I use Accordance, Verbum (Logos), and Olivetree's Bible daily. To a lesser extent i occasionally use WordSearch and an old favourite Online Bible. Now each of these programs offers items not available elsewhere (except perhaps OLB--Lamsa Bible, Phllips NT, Poole, Clarke are it's unique resources and I also realize I could get the last two in Logos but I really do not use them often enough to warrant their purchase). I have no plans to consolidate into one software anytime soon because while I would easily drop the last two if I had all their resources in one of the other three. A, V, and O offer me distinct advantages in their usage , now while A and V offer superb desktop apps and very good mobile apps, O offers me the best in mobile app available. I do not encourage you to use all three because I do, indeed the simplicity of one software would be ideal. But that said there are functionality to all 3 that I value and resources only available in A, V, and O that I do not wish to be without. And while none of the three are in any danger of going anywhere anytime soon I also prefer not to keep all my eggs in one basket so to speak.

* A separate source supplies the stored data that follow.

-- ==== Sys2Proof/Certificates/Slice0/Obligations.lean ====
section
/-!
DEFINITION. The statements about the LP-340 that are to be proved, each with the rules of spec/ it comes from in OBLIGATIONS.json.
-/

section

open Sys2Proof Sys2Proof.Machine

/-! ## One step -/

/-- The command at the front of the queue runs with the rest of the queue waiting. Requests are dealt with in the order in which they arrive
(R183); that commands of every kind wait in one queue, `pending`, is the model's choice (log entry 32). -/
def Obligations.StepRunsTheFrontCommand : Prop :=
  ∀ (c : Instr) (s : State), step { s with pending := c :: s.pending } = exec c s

/-- The model's choice for a clock the command table has no row for (log entries 1 and 4): with no command waiting, one event whose span has
run out is taken, any of them when several have, and otherwise 1 ms passes on the time base; a part in reset keeps no time. -/
def Obligations.EmptyQueueTakesADueEventOrAMillisecond : Prop :=
  ∀ s : State, s.pending = [] →
    (s.inReset = true → step s = .next s) ∧
    (s.inReset = false → dueEvents s = [] → step s = .next (s.elapse 1)) ∧
    (∀ c, s.inReset = false → dueEvents s = [c] → step s = exec c s) ∧
    (s.inReset = false → 2 ≤ (dueEvents s).length →
      ∃ c ∈ dueEvents s, step s = exec c { s with dueChoices := s.dueChoices + 1 })

/-! ## Power-on, reset and the till link -/

/-- Power-on leaves every block at its values after RESTART full, with the restarted flag set, no response posted and the time base at 0,
from whatever state; and the model's reset state is that of a power-on with the straps at 0 (log entry 2). The bytes last shifted out are
the model's own record and are empty. -/
def Obligations.PowerOnGivesTheStartValues : Prop :=
  ∀ (straps : BitVec 5) (s : State), ∃ t : State, exec (.powerOn straps) s = .next t ∧
    t.stc = { day := .unconfigured, config := none, strap := straps, station := straps.toNat + 1, fromStraps := true,
              dayNumber := 0, join := .idle, timeBase := 0, windowFirst := 0, windowLast := 255, band := 0 } ∧
    t.ptb = { load := .empty, header := none, entries := [], allots := [], staff := [] } ∧
    t.bst = { s0 := none, s1 := none, s2 := none, s3 := none } ∧
    t.eve = { scan := none, wanted := false, position := .none, waitingTotal := none } ∧
    t.atc = { operator := none, lal := none, stack := [], held := none, timer := none } ∧
    t.cle = { queue := [], inFlight := .none, announcement := none, sold := [], owed := 0, echoes := [], presence := none } ∧
    t.pst = { roster := [], holdings := [], serials := [], members := [], conflict := false, ignored := 0,
              serialEvictions := 0, memberEvictions := 0 } ∧
    t.lbp = { bus := none, quiet := false, closing := false, frame := .none, tenure := 0,
              counters := ⟨0, 0, 0, 0, 0, 0, 0, 0⟩, laneLost := false } ∧
    t.tlp = { responses := [], notices := [], tags := [], noticesLost := false, lossUnseen := false, restarted := true, tsdo := [] } ∧
    t.inReset = false ∧ t.dueChoices = s.dueChoices ∧ t.pending = s.pending ∧
    (straps = 0 → s.dueChoices = 0 → s.pending = [] → t = State.reset)

/-- With RSTN low the part pulls neither LC nor LD and holds TATN released, and keeps the rest of its state; until power-on no command
changes anything (the model's choice, log entry 3). The bytes last shifted out are the model's own record (log entry 26). -/
def Obligations.ResetHoldsThePartUntilPowerOn : Prop :=
  ∀ s : State,
    (∃ t, exec .resetAsserted s = .next t ∧ t = { s with inReset := true, tlp := { s.tlp with tsdo := [] } } ∧
      t.attention = false ∧ t.pullsLC = false ∧ t.pullsLD = false) ∧
    (∀ c : Instr, s.inReset = true → c ≠ .resetAsserted → (∀ straps, c ≠ .powerOn straps) → exec c s = .next s)

/-- TATN is pulled low while a response or a notice waits, released while both queues are empty and while RSTN is low, and changes only with
an event that changes a queue or the reset. -/
def Obligations.AttentionIsPulledWhileARecordWaits : Prop :=
  ∀ s : State,
    (s.attention = true ↔ s.inReset = false ∧ (s.tlp.responses ≠ [] ∨ s.tlp.notices ≠ [])) ∧
    (∀ (c : Instr) (t : State), exec c s = .next t → t.attention ≠ s.attention →
      t.tlp.responses ≠ s.tlp.responses ∨ t.tlp.notices ≠ s.tlp.notices ∨ t.inReset ≠ s.inReset)

/-- The link status byte: the ready flag above the responses waiting above the notice code, for every number of them the link can hold. -/
def Obligations.StatusByteCarriesItsFiveFields : Prop :=
  ∀ s : State, s.tlp.responses.length ≤ 8 → s.tlp.notices.length ≤ 4 →
    s.statusByte.toNat / 128 = (if s.tlp.tags.length < 8 then 1 else 0) ∧
    s.statusByte.toNat / 8 % 16 = s.tlp.responses.length ∧
    (s.tlp.restarted = true → s.statusByte.toNat % 8 = 7) ∧
    (s.tlp.restarted = false → s.tlp.noticesLost = false → s.statusByte.toNat % 8 = s.tlp.notices.length) ∧
    (s.tlp.restarted = false → s.tlp.noticesLost = true → s.tlp.notices.length = 3 → s.statusByte.toNat % 8 = 5) ∧
    (s.tlp.restarted = false → s.tlp.noticesLost = true → s.tlp.notices.length = 4 → s.statusByte.toNat % 8 = 6)

/-- POLL, READ_RESPONSE and READ_NOTICE: the status byte is shifted out first and the restarted flag is clear afterwards. A read of an
empty queue shifts out zeros; a read cut short keeps the record; one that clocks every byte takes it from its queue, and a response's tag
with it. Bytes beyond the record read as 0. A notice carries the notices-lost mark as the flag stood when the read began, and a whole read
with the mark set clears the flag; a read under way at the overflow carries no mark and leaves the flag set, and only the first transfer
to end after the overflow can be that read. A transfer is one command, with the bytes clocked as its operand, and so is what a read began
before (log entry 19). -/
def Obligations.TransfersShiftOutAndPop : Prop :=
  ∀ s : State, s.inReset = false →
    exec .poll s =
      .next { s with tlp := { s.tlp with tsdo := [s.statusByte], restarted := false, lossUnseen := false } } ∧
    (∀ clocked, s.tlp.responses = [] → exec (.readResponse clocked) s =
      .next { s with tlp := { s.tlp with tsdo := s.statusByte :: List.replicate clocked 0, restarted := false, lossUnseen := false } }) ∧
    (∀ clocked r rest, s.tlp.responses = r :: rest → clocked < r.bytes.length → exec (.readResponse clocked) s =
      .next { s with tlp := { s.tlp with tsdo := s.statusByte :: r.bytes.take clocked, restarted := false, lossUnseen := false } }) ∧
    (∀ clocked r rest, s.tlp.responses = r :: rest → r.bytes.length ≤ clocked → exec (.readResponse clocked) s =
      .next { s with tlp := { s.tlp with
        tsdo := s.statusByte :: (r.bytes ++ List.replicate (clocked - r.bytes.length) 0), restarted := false, lossUnseen := false,
        responses := rest, tags := s.tlp.tags.erase r.tag } }) ∧
    (∀ clocked, s.tlp.notices = [] → exec (.readNotice clocked false) s =
      .next { s with tlp := { s.tlp with tsdo := s.statusByte :: List.replicate clocked 0, restarted := false, lossUnseen := false } }) ∧
    (∀ clocked n rest, s.tlp.notices = n :: rest → clocked < (noticeBytes n s.tlp.noticesLost).length →
      exec (.readNotice clocked false) s = .next { s with tlp := { s.tlp with
        tsdo := s.statusByte :: (noticeBytes n s.tlp.noticesLost).take clocked, restarted := false, lossUnseen := false } }) ∧
    (∀ clocked n rest, s.tlp.notices = n :: rest → (noticeBytes n s.tlp.noticesLost).length ≤ clocked →
      exec (.readNotice clocked false) s = .next { s with tlp := { s.tlp with
        tsdo := s.statusByte :: (noticeBytes n s.tlp.noticesLost ++
          List.replicate (clocked - (noticeBytes n s.tlp.noticesLost).length) 0),
        restarted := false, lossUnseen := false, notices := rest, noticesLost := false } }) ∧
    (s.tlp.lossUnseen = true → ∀ clocked n rest, s.tlp.notices = n :: rest → (noticeBytes n false).length ≤ clocked →
      ∃ t, exec (.readNotice clocked true) s = .next t ∧ t.tlp.notices = rest ∧
        t.tlp.noticesLost = s.tlp.noticesLost ∧ t.tlp.lossUnseen = false ∧
        t.tlp.tsdo.drop 1 = noticeBytes n false ++ List.replicate (clocked - (noticeBytes n false).length) 0) ∧
    (s.tlp.lossUnseen = false → ∀ clocked, exec (.readNotice clocked true) s = exec (.readNotice clocked false) s)

/-- WRITE_DISCARDED: a record with fewer bytes than its header, or than its length field gives, or a length field below 4, is discarded
unanswered; so is one written while the ready flag is clear, unless it names RESTART; a whole record of an undefined type is outstanding
and refused with BAD_REQUEST, naming a tag that is in use. That the tag is named before the type is refused is log entry 10. That a tag
above 15 is kept whole is log entry 39. -/
def Obligations.DiscardedWritesAreUnanswered : Prop :=
  ∀ (written : List Byte) (s : State), s.inReset = false →
    let len := numberOf (written.take 2)
    let kind := (written.getD 2 0).toNat
    let tag := written.getD 3 0
    let bad := written.length < 4 ∨ written.length < len ∨ len < 4
    let shown : State := { s with tlp := { s.tlp with tsdo := [s.statusByte], restarted := false, lossUnseen := false } }
    (bad → exec (.writeDiscarded written) s = .next shown) ∧
    (¬ bad → 8 ≤ s.tlp.tags.length → kind ≠ 2 → exec (.writeDiscarded written) s = .next shown) ∧
    (¬ bad → s.tlp.tags.length < 8 → kind = 0 ∨ 0x26 < kind →
      exec (.writeDiscarded written) s = .next { shown with tlp := { shown.tlp with
        tags := s.tlp.tags ++ [tag],
        responses := s.tlp.responses ++
          [⟨tag, .badRequest, if tag ∈ s.tlp.tags then .named .tagInUse else .none, .none⟩] } })

/-- Every request but RESTART is discarded when the ready flag is clear or its length field is below its header's; otherwise it is
outstanding and passes the first checks in their order: TAG_IN_USE or malformed, the day state, the operator. One that changes the active
basket's contents is then refused with HELD in HELD and with BASKET_STATE in FINALISING and SETTLED, whatever its operands, and every
request that concerns the active basket, a VOID_BASKET that names no slot among them, with NO_BASKET when there is none. Each refusal
changes the link alone. That TAG_IN_USE comes before a malformed record is log entry 10. That a tag above 15, which makes a record
malformed, is kept whole is log entry 39. -/
def Obligations.EveryRequestIsCheckedInOrder : Prop :=
  ∀ (c : Instr) (h : Hdr) (days : List DayState) (operator : Bool) (s : State),
    requestOf c = some (h, days, operator) → s.inReset = false →
    (8 ≤ s.tlp.tags.length ∨ h.length.toNat < 4 →
      exec c s = .next { s with tlp := { s.tlp with tsdo := [s.statusByte], restarted := false, lossUnseen := false } }) ∧
    (s.tlp.tags.length < 8 → 4 ≤ h.length.toNat → h.tag ∈ s.tlp.tags →
      exec c s = .next { s with tlp := answeredLink s h .badRequest (.named .tagInUse) .none }) ∧
    (Offered h s → FirstChecks h c days operator s) ∧
    (needsBasket c = true → Taken h c s → Serving s → s.bst.active = none →
      exec c s = .next { s with tlp := refusedLink s h .noBasket }) ∧
    (changesBasket c = true → Taken h c s → Serving s →
      (∀ i b, IsActive s i b → b.state = .held → exec c s = .next { s with tlp := refusedLink s h .held }) ∧
      (∀ i b, IsActive s i b → (∃ phase tag, b.state = .finalising phase tag) ∨ b.state = .settled →
        exec c s = .next { s with tlp := refusedLink s h .basketState }))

I was a long time user of WS and they decided to abandon their mac software for more than a decade. At the time they abandoned it, i had a fair amount of resources (by today's standards no but several translations, a couple Bible commentaries and 2 study bibles) there and it had the most elegant user interface of any Bible software I was using. This is just my two cents worth, when I say if there is something you value highly, a second Bible software is not a bad way to go, indeed in OT I also own several resources that are Logos available but were far more economic for my purchase in OT, i do not see them as key resources but I am happy to have them at a price that was ok for me.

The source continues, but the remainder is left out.